Rumours had it other surreptitiously camouflaged as genuine associations were created and bankrolled by the government to stave off the challenge posed by the in-contention opposition associations. The cancellation of voter registration was one of the reasons the political associations mistrusted the process and saw it as a plot to dishonestly arrange the result of the election before it happened. The political associations wrote a letter to the donors raising their concern about the cancellation of voter registration and stated that they wouldn't contest unless the voter registration was reinstated. There was a lack of dispute resolution mechanisms in place to handle election disputes.

Furthermore, the government failed to establish a constitutional court, which was one of the reasons the political associations mistrusted the fairness of the election process since there was no way to seek redress.

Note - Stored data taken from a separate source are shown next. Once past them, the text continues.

theorem State.reset_lane (n : LaneId) : State.reset.lane n = Lane.reset := by cases n <;> rfl

theorem State.reset_resetValues : State.reset.ResetValues where
  engine := ⟨rfl, rfl, rfl, rfl, rfl⟩
  slate := ⟨rfl, rfl, rfl, rfl, rfl⟩
  table := rfl
  lanes n := by
    rw [State.reset_lane]
    exact ⟨rfl, rfl, rfl, rfl, rfl, rfl, rfl, rfl, rfl, rfl, rfl, rfl⟩
  banks := State.reset_banks
  parkOrder := rfl
  uses i := by rw [State.reset_bandSets]; rfl
  writer := rfl
  window := ⟨rfl, rfl, rfl, rfl, rfl⟩

/-- After power-on reset a set is EMPTY and every band has plus zero bounds, accumulator 0 and no alarm (R58). -/
theorem State.reset_powerOnValues : State.reset.PowerOnValues where
  toResetValues := State.reset_resetValues
  anchorReg := rfl
  irqEnables := rfl
  sets i := by
    rw [State.reset_bandSets]
    refine ⟨rfl, rfl, fun b => ?_⟩
    have hband : BandSet.powerOn.bands[b] = Band.powerOn := vector_get_replicate 8 Band.powerOn b
    rw [hband]
    exact ⟨boundValue_powerOn, boundValue_powerOn, rfl, rfl⟩
  accums i := State.reset_accums i

theorem State.reset_totalsInLimits : State.reset.TotalsInLimits where
  accums i := by
    rw [State.reset_accums]
    exact Total.zero_inLimits
  staging n := by rw [State.reset_lane]; exact Staging.start_inWidth
  buffers n := by rw [State.reset_lane]; exact RecordBuffer.empty_inLimits
  banks b c hc := by rw [State.reset_banks] at hc; cases hc
  latch := Total.zero_inLimits

theorem State.reset_recordsBalanced : State.reset.RecordsBalanced where
  lanes n c hc := by rw [State.reset_lane] at hc; cases hc
  banks b c hc := by rw [State.reset_banks] at hc; cases hc
  hands _ hh := absurd hh List.not_mem_nil

theorem State.reset_tableSound : State.reset.TableSound where
  size := Nat.zero_le _
  slots := List.nodup_nil
  taking _ hk := nomatch hk

theorem State.reset_setsInUseLoaded : State.reset.SetsInUseLoaded := by
  intro i hi
  rw [State.reset_bandSets] at hi
  exact absurd hi (Nat.lt_irrefl 0)

theorem State.reset_countersHold : State.reset.CountersHold where
  notify := Nat.zero_le _
  parks _ he := absurd he List.not_mem_nil
  limit := Nat.zero_le _
  timers n := by rw [State.reset_lane]; exact Nat.zero_le _
  banks b c hc := by rw [State.reset_banks] at hc; cases hc

/-- Settles O3: each property of the state after reset, field by field from the blocks' reset values. -/
theorem resetHoldsPowerOnValues : Obligations.ResetHoldsPowerOnValues :=
  ⟨State.reset_powerOnValues, by decide, by decide, by decide, by decide, by decide, by decide, rfl,
    State.reset_totalsInLimits, State.reset_recordsBalanced, State.reset_tableSound, State.reset_setsInUseLoaded,
    State.reset_countersHold⟩

end Sys2Proof.Machine
end

section
/-! A parked order resumed from its bank (R61, R165, R168, R172). -/

namespace Sys2Proof.Machine

/-- A lane whose run timer stands at the limit, with TIME_LIMIT posted; any other lane as it is (R172). -/
def State.limitedLane (s : State) (l : Lane) : Lane :=
  if s.engine.anchor.timeLimit ≠ 0 ∧ s.limitMicros ≤ l.runTimer then
    { l with request := .timeLimit, state := .yielding }
  else l

/-- The posted request moves the lane's state and request alone. -/
theorem State.limitedLane_fields (s : State) (l : Lane) :
    s.limitedLane l = { l with request := (s.limitedLane l).request, state := (s.limitedLane l).state } := by
  unfold State.limitedLane
  split <;> rfl

theorem State.limitedLane_of_reached {s : State} {l : Lane} (h0 : s.engine.anchor.timeLimit ≠ 0)
    (h : s.limitMicros ≤ l.runTimer) : s.limitedLane l = { l with request := .timeLimit, state := .yielding } :=
  if_pos ⟨h0, h⟩

theorem State.limitedLane_of_not_reached {s : State} {l : Lane}
    (h : s.engine.anchor.timeLimit = 0 ∨ l.runTimer < s.limitMicros) : s.limitedLane l = l := by
  refine if_neg fun ⟨h0, hl⟩ => ?_
  exact h.elim h0 (fun hlt => absurd hl (Nat.not_le.2 hlt))

/-- The entry RUNNING, its bank FREE and its slot out of the park-order list, before the lane takes the context. -/
def State.leavePark (s : State) (n : LaneId) (e : Entry) : State :=
  { s with
    banks := s.banks.set e.bank .free
    table := s.table.map (fun x => if x.slot = e.slot then Entry.runOn n x else x)
    parkOrder := s.parkOrder.filter (fun k => k != e.slot) }

/-- A resumed lane is ACTIVE with no request, so TIME_LIMIT posted to it frees no bank and is kept. -/
theorem State.resume_eq {s : State} {e : Entry} {c : ParkedContext} (n : LaneId)
    (hbank : s.banks[e.bank] = .holding c) :
    s.resume n e = (s.leavePark n e).setLane n (s.limitedLane (resumedLane e c)) := by
  have left : (((s.setLane n (resumedLane e c)).setBank e.bank .free).updEntry e.slot (Entry.runOn n)).parkOrder =
      s.parkOrder := by cases n <;> rfl
  have unposted : ({ ((s.setLane n (resumedLane e c)).setBank e.bank .free).updEntry e.slot (Entry.runOn n) with
      parkOrder := s.parkOrder.filter (fun k => k != e.slot) } : State) =
      (s.leavePark n e).setLane n (resumedLane e c) := by cases n <;> rfl
  unfold State.resume State.limitedLane
  rw [hbank]
  dsimp only
  rw [left, unposted]
  split
  next hlimit =>
    rw [if_pos (show _ ∧ s.limitMicros ≤ (resumedLane e c).runTimer from hlimit)]
    rw [State.post_replaces _ n .timeLimit (by rw [State.lane_setLane]; exact .inl rfl)
      (by rw [State.lane_setLane]; rfl) (by rw [State.lane_setLane]; rfl)
      (by rw [State.lane_setLane]; exact Nat.zero_lt_two)]
    rw [State.freeRequestBank_none _ n (by rw [State.lane_setLane]; rfl), State.setLane_setLane, State.lane_setLane]
  next hlimit => rw [if_neg (show ¬(_ ∧ s.limitMicros ≤ (resumedLane e c).runTimer) from hlimit)]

Neither was there an alternative dispute resolution model to handle the election process. The oppositions argued freedom of expression and assembly are sin quo none to a free and fair election. The government restricted the media from broadcasting dissenting voices. Also, some of the media outlets that are suspected of being favourable to the opposing associations had been shut down all together. The final nail of the coffin had been the banning of assembly, which had consigned Puntland's first democratization experiment into the penumbra.

Will Said Deni's government achieve the second experiment to implement the multiparty system?

Even though Abdiwali Gaas appointed the TPEC two years before the end of his term, he has not, just like his predecessors, established the democratization process in the land and, ultimately, for the citizens to elect their leaders. The late appointment of the commission was the major cause of the failure as the time had not been sufficient enough. Nevertheless, the public was sceptical and suspicious about the process. The donors were also not ready to fund the process due to the delay in nominating the Transitional electoral commission.

President Said Abdullahi was the incumbent who nominated the electoral commission in the first year of his administration. This presaged to the public that the government, this time round, is serious about implementing a democratization system in Puntland. As per the TPEC annual report, it has achieved some milestones that will pave the way for holding one person, one, vote election in Puntland for the first time in its existence. The TPEC registered and certified 10 political associations that met the requirement. It reviewed some electoral laws and was passed by the parliament; recruited key staff for HQ and that of districts earmarked as a litmus test before rolling it out throughout Puntland regions; put in place the legal frameworks regarding the multiparty system modes, and setting out the tender for procurement of biometric registration system.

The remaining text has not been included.